### [PROBLEM DETAILS]
Print the material underneath in full, keeping every line exactly as it is.
··· SOURCE MATERIAL
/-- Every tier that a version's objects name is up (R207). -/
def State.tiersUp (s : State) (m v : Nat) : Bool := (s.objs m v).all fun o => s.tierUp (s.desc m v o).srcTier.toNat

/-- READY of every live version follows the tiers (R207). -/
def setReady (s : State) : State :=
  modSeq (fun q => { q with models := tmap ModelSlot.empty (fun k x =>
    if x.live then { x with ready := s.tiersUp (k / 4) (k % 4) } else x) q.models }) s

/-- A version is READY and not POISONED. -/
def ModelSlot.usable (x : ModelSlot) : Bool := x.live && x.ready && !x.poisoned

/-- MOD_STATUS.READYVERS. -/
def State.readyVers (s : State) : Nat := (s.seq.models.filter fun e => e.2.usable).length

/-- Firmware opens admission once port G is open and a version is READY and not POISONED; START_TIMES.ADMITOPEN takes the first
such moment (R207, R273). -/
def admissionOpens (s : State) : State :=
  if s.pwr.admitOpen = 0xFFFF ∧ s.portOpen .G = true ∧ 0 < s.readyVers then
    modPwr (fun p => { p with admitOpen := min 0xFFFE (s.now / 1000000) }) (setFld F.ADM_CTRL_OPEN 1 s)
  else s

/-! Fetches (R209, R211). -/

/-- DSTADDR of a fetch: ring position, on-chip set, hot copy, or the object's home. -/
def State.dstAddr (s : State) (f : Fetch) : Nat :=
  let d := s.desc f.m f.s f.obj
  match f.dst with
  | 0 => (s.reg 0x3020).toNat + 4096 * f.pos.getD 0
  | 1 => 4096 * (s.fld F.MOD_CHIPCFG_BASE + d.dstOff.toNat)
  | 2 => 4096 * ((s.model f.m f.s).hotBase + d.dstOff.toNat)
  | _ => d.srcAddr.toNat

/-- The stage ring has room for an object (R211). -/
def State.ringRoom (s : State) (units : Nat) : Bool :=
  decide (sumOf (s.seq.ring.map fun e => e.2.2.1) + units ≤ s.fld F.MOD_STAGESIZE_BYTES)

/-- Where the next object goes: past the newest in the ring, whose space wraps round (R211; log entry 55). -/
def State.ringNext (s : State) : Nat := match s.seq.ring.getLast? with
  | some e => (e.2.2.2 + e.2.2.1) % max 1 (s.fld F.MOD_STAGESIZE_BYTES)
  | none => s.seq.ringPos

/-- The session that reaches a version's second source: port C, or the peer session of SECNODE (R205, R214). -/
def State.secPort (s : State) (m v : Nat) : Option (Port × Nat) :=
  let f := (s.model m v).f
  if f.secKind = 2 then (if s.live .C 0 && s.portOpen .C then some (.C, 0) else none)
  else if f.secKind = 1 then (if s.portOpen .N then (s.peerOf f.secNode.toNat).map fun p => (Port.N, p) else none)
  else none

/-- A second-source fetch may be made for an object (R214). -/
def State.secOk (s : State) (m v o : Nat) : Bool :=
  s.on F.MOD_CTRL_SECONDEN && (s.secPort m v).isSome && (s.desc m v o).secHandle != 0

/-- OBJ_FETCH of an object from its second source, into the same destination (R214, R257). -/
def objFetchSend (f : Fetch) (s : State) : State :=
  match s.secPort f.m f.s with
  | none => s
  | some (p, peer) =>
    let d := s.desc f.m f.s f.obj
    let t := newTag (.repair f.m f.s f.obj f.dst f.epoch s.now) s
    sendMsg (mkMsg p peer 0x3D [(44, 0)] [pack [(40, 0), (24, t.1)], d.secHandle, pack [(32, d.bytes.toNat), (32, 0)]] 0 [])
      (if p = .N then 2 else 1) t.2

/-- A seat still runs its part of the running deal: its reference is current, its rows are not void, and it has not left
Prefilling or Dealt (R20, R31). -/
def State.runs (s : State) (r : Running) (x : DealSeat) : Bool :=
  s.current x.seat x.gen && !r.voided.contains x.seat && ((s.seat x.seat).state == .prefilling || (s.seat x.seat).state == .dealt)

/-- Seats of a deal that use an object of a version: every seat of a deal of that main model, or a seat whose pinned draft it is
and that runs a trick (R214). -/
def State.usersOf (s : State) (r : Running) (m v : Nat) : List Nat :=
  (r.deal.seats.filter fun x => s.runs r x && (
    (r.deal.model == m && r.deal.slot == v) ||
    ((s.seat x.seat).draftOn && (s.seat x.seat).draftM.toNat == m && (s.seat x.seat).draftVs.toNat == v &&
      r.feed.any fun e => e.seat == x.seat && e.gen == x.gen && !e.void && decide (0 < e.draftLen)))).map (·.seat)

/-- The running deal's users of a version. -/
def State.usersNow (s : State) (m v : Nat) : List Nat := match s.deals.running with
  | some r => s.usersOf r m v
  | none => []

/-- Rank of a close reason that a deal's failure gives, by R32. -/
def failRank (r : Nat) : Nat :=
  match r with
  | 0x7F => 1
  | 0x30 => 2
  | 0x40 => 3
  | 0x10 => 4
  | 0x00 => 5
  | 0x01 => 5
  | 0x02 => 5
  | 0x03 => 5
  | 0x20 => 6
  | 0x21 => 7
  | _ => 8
······
### [ANSWER FOR THE TASK]
/-- Every tier that a version's objects name is up (R207). -/
def State.tiersUp (s : State) (m v : Nat) : Bool := (s.objs m v).all fun o => s.tierUp (s.desc m v o).srcTier.toNat

/-- READY of every live version follows the tiers (R207). -/
def setReady (s : State) : State :=
  modSeq (fun q => { q with models := tmap ModelSlot.empty (fun k x =>
    if x.live then { x with ready := s.tiersUp (k / 4) (k % 4) } else x) q.models }) s

/-- A version is READY and not POISONED. -/
def ModelSlot.usable (x : ModelSlot) : Bool := x.live && x.ready && !x.poisoned

/-- MOD_STATUS.READYVERS. -/
def State.readyVers (s : State) : Nat := (s.seq.models.filter fun e => e.2.usable).length

/-- Firmware opens admission once port G is open and a version is READY and not POISONED; START_TIMES.ADMITOPEN takes the first
such moment (R207, R273). -/
def admissionOpens (s : State) : State :=
  if s.pwr.admitOpen = 0xFFFF ∧ s.portOpen .G = true ∧ 0 < s.readyVers then
    modPwr (fun p => { p with admitOpen := min 0xFFFE (s.now / 1000000) }) (setFld F.ADM_CTRL_OPEN 1 s)
  else s

/-! Fetches (R209, R211). -/

/-- DSTADDR of a fetch: ring position, on-chip set, hot copy, or the object's home. -/
def State.dstAddr (s : State) (f : Fetch) : Nat :=
  let d := s.desc f.m f.s f.obj
  match f.dst with
  | 0 => (s.reg 0x3020).toNat + 4096 * f.pos.getD 0
  | 1 => 4096 * (s.fld F.MOD_CHIPCFG_BASE + d.dstOff.toNat)
  | 2 => 4096 * ((s.model f.m f.s).hotBase + d.dstOff.toNat)
  | _ => d.srcAddr.toNat

/-- The stage ring has room for an object (R211). -/
def State.ringRoom (s : State) (units : Nat) : Bool :=
  decide (sumOf (s.seq.ring.map fun e => e.2.2.1) + units ≤ s.fld F.MOD_STAGESIZE_BYTES)

/-- Where the next object goes: past the newest in the ring, whose space wraps round (R211; log entry 55). -/
def State.ringNext (s : State) : Nat := match s.seq.ring.getLast? with
  | some e => (e.2.2.2 + e.2.2.1) % max 1 (s.fld F.MOD_STAGESIZE_BYTES)
  | none => s.seq.ringPos

/-- The session that reaches a version's second source: port C, or the peer session of SECNODE (R205, R214). -/
def State.secPort (s : State) (m v : Nat) : Option (Port × Nat) :=
  let f := (s.model m v).f
  if f.secKind = 2 then (if s.live .C 0 && s.portOpen .C then some (.C, 0) else none)
  else if f.secKind = 1 then (if s.portOpen .N then (s.peerOf f.secNode.toNat).map fun p => (Port.N, p) else none)
  else none

/-- A second-source fetch may be made for an object (R214). -/
def State.secOk (s : State) (m v o : Nat) : Bool :=
  s.on F.MOD_CTRL_SECONDEN && (s.secPort m v).isSome && (s.desc m v o).secHandle != 0

/-- OBJ_FETCH of an object from its second source, into the same destination (R214, R257). -/
def objFetchSend (f : Fetch) (s : State) : State :=
  match s.secPort f.m f.s with
  | none => s
  | some (p, peer) =>
    let d := s.desc f.m f.s f.obj
    let t := newTag (.repair f.m f.s f.obj f.dst f.epoch s.now) s
    sendMsg (mkMsg p peer 0x3D [(44, 0)] [pack [(40, 0), (24, t.1)], d.secHandle, pack [(32, d.bytes.toNat), (32, 0)]] 0 [])
      (if p = .N then 2 else 1) t.2

/-- A seat still runs its part of the running deal: its reference is current, its rows are not void, and it has not left
Prefilling or Dealt (R20, R31). -/
def State.runs (s : State) (r : Running) (x : DealSeat) : Bool :=
  s.current x.seat x.gen && !r.voided.contains x.seat && ((s.seat x.seat).state == .prefilling || (s.seat x.seat).state == .dealt)

/-- Seats of a deal that use an object of a version: every seat of a deal of that main model, or a seat whose pinned draft it is
and that runs a trick (R214). -/
def State.usersOf (s : State) (r : Running) (m v : Nat) : List Nat :=
  (r.deal.seats.filter fun x => s.runs r x && (
    (r.deal.model == m && r.deal.slot == v) ||
    ((s.seat x.seat).draftOn && (s.seat x.seat).draftM.toNat == m && (s.seat x.seat).draftVs.toNat == v &&
      r.feed.any fun e => e.seat == x.seat && e.gen == x.gen && !e.void && decide (0 < e.draftLen)))).map (·.seat)

/-- The running deal's users of a version. -/
def State.usersNow (s : State) (m v : Nat) : List Nat := match s.deals.running with
  | some r => s.usersOf r m v
  | none => []

/-- Rank of a close reason that a deal's failure gives, by R32. -/
def failRank (r : Nat) : Nat :=
  match r with
  | 0x7F => 1
  | 0x30 => 2
  | 0x40 => 3
  | 0x10 => 4
  | 0x00 => 5
  | 0x01 => 5
  | 0x02 => 5
  | 0x03 => 5
  | 0x20 => 6
  | 0x21 => 7
  | _ => 8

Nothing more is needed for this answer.